Updates | | JH: Tried using CLI; broken at the moment tried to build the conda env, doesn’t work on MacOS Should make an analysis environment that works on MacOS Tests of cli: can directly test CLI components as library functions
JW: merged conformer generation on Monday Code we use in toolkit read SDFs doesn’t split on 3d vs. 2d inputs do round-tripping to ensure we catch errors in validation Increases error rate observed to about 5% on test datasets, which would have happened further down the workflow This week: if user provides no geometry, just graph, job is straightforward for conformer generation if they do provide geometry, then we have to do post-trimming, guaranteeing keeping the ones they provided doing a greedy search; generate conformers (up to 10); start with first user conformer, compare to others, drop those within 2A; repeat for other user conformers DD: may want to start with e.g. 30 generated conformers, since the culling may give much fewer than 10 total if only 10 are generated after comparison to user conformers DH: one approach would be to generate conformers with a cutoff criteria of 0 angstroms (to get a guaranteed number of conformers), then filter them as desired after JW: if there is an energy-ordering of conformers from e.g. RDKit, then have to be careful we don’t systematically drop certain conformers DH: If it’s not possible to meet the 10 conformer threshold, that’s okay, but nice to hit 10, even if they are similar JW: would a crude minimum be two conformers? If we have a molecule that has no flexibility, should it be removed?
JW: Will pursue an iterative-ratcheting approach for the RMS cutoff filter, starting at 5A What about cases where a user puts in two conformers that are very similar? Should we throw any out?

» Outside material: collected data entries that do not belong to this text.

/-- The node takes a token (R222). -/
def collectToken (s : State) (e slot : Nat) (d : Desc) : State :=
  let b := (s.elem e).turn.block
  match headOf s e (ctIch d) with
  | none => s
  | some t =>
    if t.isWave then (if b.isEmpty then s else completeBlock s e slot (padBlock b) none)
    else if t.mark ≠ 0 then completeBlock (takeHead s e (ctIch d) none) e slot (padBlock b) (some t)
    else
      let b := b ++ [if t.pres then t else { t with payload := 0 }]
      let s := takeHead s e (ctIch d) none
      if b.length = 64 then completeBlock s e slot b none else modTurn s e (fun x => { x with block := b })

/-- cornerTurnCollect (R222). -/
def execCornerTurnCollect (e : Nat) (s : State) : Host.Outcome State Fault Refusal :=
  .next (match nodeOf s e 3 with
    | some (slot, d) =>
      let x := (s.elem e).turn
      if nodeLooks s e slot (ctIch d) && !x.emitting && decide (x.block.length < 64) && x.after.isNone then advanced s (collectToken s e slot d) e else s
    | none => s)

/-- Payload m of a transposed block (R222). -/
def turnedPayload (bit : Bool) (b : List Token) (m : Nat) : Word :=
  let p (n : Nat) : Word := (b.getD n {}).payload
  if bit then (List.range 64).foldl (fun w n => if (p n).getLsbD m then w ||| ((1 : Word) <<< n) else w) 0
  else p (8 * (m % 8) + m / 8)

/-- The output tokens of a block (R222). -/
def turnedBlock (bit : Bool) (b : List Token) : List Token :=
  (List.range 64).map (fun m => { payload := turnedPayload bit b m, gen := (b.headD {}).gen })

/-- cornerTurnEmit: the emission of a block starts at its cost, goes on token by token, and its mark follows (R222). -/
def execCornerTurnEmit (e : Nat) (s : State) : Host.Outcome State Fault Refusal :=
  .next (match nodeOf s e 3 with
    | some (slot, d) =>
      let x := (s.elem e).turn
      if !nodeRuns s e slot then s
      else if x.emitting then
        match x.output with
        | [] => advanced s (modTurn s e (fun x => { x with emitting := false })) e
        | t :: rest => advanced s ((nodeEnqueue (modTurn s e (fun x => { x with output := rest, emitting := !rest.isEmpty })) e (ctOch d) t).getD s) e
      else if x.block.length = 64 then
        paidStep s e 8 (fun s => modTurn s e (fun x => { x with block := [], emitting := true, output := turnedBlock (ctBit d) x.block }))
      else match x.after with
        | some t => advanced s ((nodeEnqueue (modTurn s e (fun x => { x with after := none })) e (ctOch d) t).getD s) e
        | none => s
    | none => s)

end Sys2Proof.Machine
end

(General) – Should we do any MM minimization of QM geometries? What if conformers “wander off” from QM minimum during MM optimization? DD – Could either use QM minimum only, or record two separate energies for each QM geometry (MM energy at QM minimum geometry, and MM energy after brief minimization) JW – Maybe we could make it constrained MM minimization, so that MM minimization can clean up things like simple bond stretches, and improve the signal/noise ratio for “useful” conformer energetics DD + JH – Could it actually be useful to have some geometries minimize to the same geometry? Or end up with closely-spaced output geometries? (General) – Different strategies here would shift the focus of this benchmarking between “getting energies right” and “getting geometries right”. No study to date does a good job of measuring both, and there are some major inherent differences in workflows for each. Decision – There are a bunch of ways we could go on this, but let’s stick closely to the Lim paper for initial work.
DH: playing with the drug-like molecules integrating analysis into CLI now the CLI commands work: openff-benchmark report compare-force-fields QM reference comparison to MM RMSD, torsion fingerprints Plotting also produced; 2d scatter plots, correlation plots,
DD: will add units to all quantities exported DH: specify ref_method DD: ref_method can refer to spec keys; I’ll need to add into the SDFs DH: report given as a set of CSVs; these are the inputs for any visualization that follows
DD: Trying to test out components and standardize how the CLI looks and how tests are run. Working on ingesting Fox and Swope sets Some issues with modifications to initial steps – Will have working session with JW.
DD – Preparing to submit public industry datasets to QCA. Will need CLI components to prepare these molecules.
|